Fortunately, we didn't have to think of these things at the time for, above all, we were free in paradise, free to love and play, free from the odious little hospitals that had passed us on to that place in the red-earth hills of northwest Georgia.

It was one of the great cure-palaces of all times. We laughed and sang and carried-on and got better, often losing our hearts in the process, while temporarily forgetting that we had to go back to another (and very foreign) world. Shreve tells us that like FDR, like the rest of us, she learned to hide her feelings ... at least for half her lifetime. "Sadness was not a feeling I allowed myself until I was almost forty," she writes.

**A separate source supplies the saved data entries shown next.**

theorem execCall_fault {abc : Addr} {s : State} {f : Fault} (h : execCall abc s = .fault f) :
    s.sp.val = 6 ∧ s.cfg.stackOverflow = .stop ∧ f = .stackOverflow s.pc := by
  unfold execCall at h
  obtain ⟨_, e⟩ | ⟨_, _, e⟩ | ⟨_, _, e⟩ | ⟨h6, hstop, e⟩ := push_cases (s.pc + 2) s <;> rw [e] at h <;> cases h
  exact ⟨h6, hstop, rfl⟩

/-- The reasons for which instruction `i` stops in `s`, each with its cause. -/
inductive FaultCause (i : Instr) (s : State) : Fault → Prop
  | illegal (op : Byte) (hi : i = .illegal op) : FaultCause i s (.illegalOpcode s.pc op)
  | fullStack (abc : Addr) (hi : i = .call abc) (h6 : s.sp.val = 6) (hstop : s.cfg.stackOverflow = .stop) :
      FaultCause i s (.stackOverflow s.pc)
  | absent (ea : Byte) (hea : readAddress i s = some ea ∨ writeAddress i s = some ea)
      (hk : s.kind ea = .absent) : FaultCause i s (.dataNotImplemented ea)
  | window (ea : Byte) (hea : writeAddress i s = some ea) (hk : s.kind ea = .romWindow) :
      FaultCause i s (.romWrite ea)

namespace FaultCause

variable {i : Instr} {s : State} {f : Fault} {ea : Byte}

/-! One lemma for each shape of instruction. -/

theorem of_next {u : State} (h : (.next u : Outcome) = .fault f) : FaultCause i s f := by cases h

theorem of_call {abc : Addr} (h : execCall abc s = .fault f) : FaultCause (.call abc) s f := by
  obtain ⟨h6, hstop, rfl⟩ := execCall_fault h
  exact .fullStack abc rfl h6 hstop

theorem of_withSource {k : Byte → State → State} (h : withSource ea s k = .fault f)
    (hr : readAddress i s = some ea) : FaultCause i s f := by
  obtain ⟨hk, rfl⟩ := withSource_fault h
  exact .absent ea (.inl hr) hk

theorem of_writeFault (h : WriteFault s ea f) (hw : writeAddress i s = some ea) : FaultCause i s f := by
  obtain ⟨hk, rfl⟩ | ⟨hk, rfl⟩ := h
  · exact .absent ea (.inr hw) hk
  · exact .window ea hw hk

/-- The cases are grouped by the shape of the instruction, as the accesses are (`Accesses.of_exec`). -/
theorem of_exec (h : exec i s = .fault f) : FaultCause i s f := by
  cases i with
  | illegal op =>
    cases h
    exact .illegal op rfl
  | call _ => exact of_call h
  | jrnz _ | jrnc _ | jrz _ | jrc _ | jp _ | incReg _ | ldAReg _ | decReg _ | ldRegA _
  | ldiA _ | cpi _ | addi _ | andi _ | subi _ | com | reti | stop | rlc | ret | wait | nop => exact of_next h
  | ldAInd _ | ldADir _ | addInd _ | addDir _ | slaA | subInd _ | subDir _ | clrA
  | cpInd _ | cpDir _ | andInd _ | andDir _ | jrr _ _ _ | jrs _ _ _ =>
    simp only [exec, execSlaA, execClrA, addFrom, subFrom] at h
    exact of_withSource h rfl
  | ldIndA _ | ldDirA _ | ldiDir _ _ | clrDir _ => exact of_writeFault (withStore_fault h) rfl
  | incInd _ | incDir _ | incA | decInd _ | decDir _ | decA | resBit _ _ | setBit _ _ =>
    simp only [exec, execIncInd, execIncDir, execIncA, execDecInd, execDecDir, execDecA, execResBit, execSetBit,
      increment, decrement] at h
    exact of_writeFault (withUpdate_fault h) rfl

end FaultCause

Shreve and I and our peers had months to build new shells (and selves) before we had to return to the real world. For a writer to convey the implicit pain of such elision was, is, and always will be difficult. It must be laid out with humor, dexterity, and art. Sentiment is cheap, and is unacceptable.

In Warm Springs, Shreve succeeds in avoiding sentiment. But I do not believe she conveys the profound grief that was so much a part of our new lives. She admits to hiding from her feelings "for forty years." There is still a hint of that artful evasion here.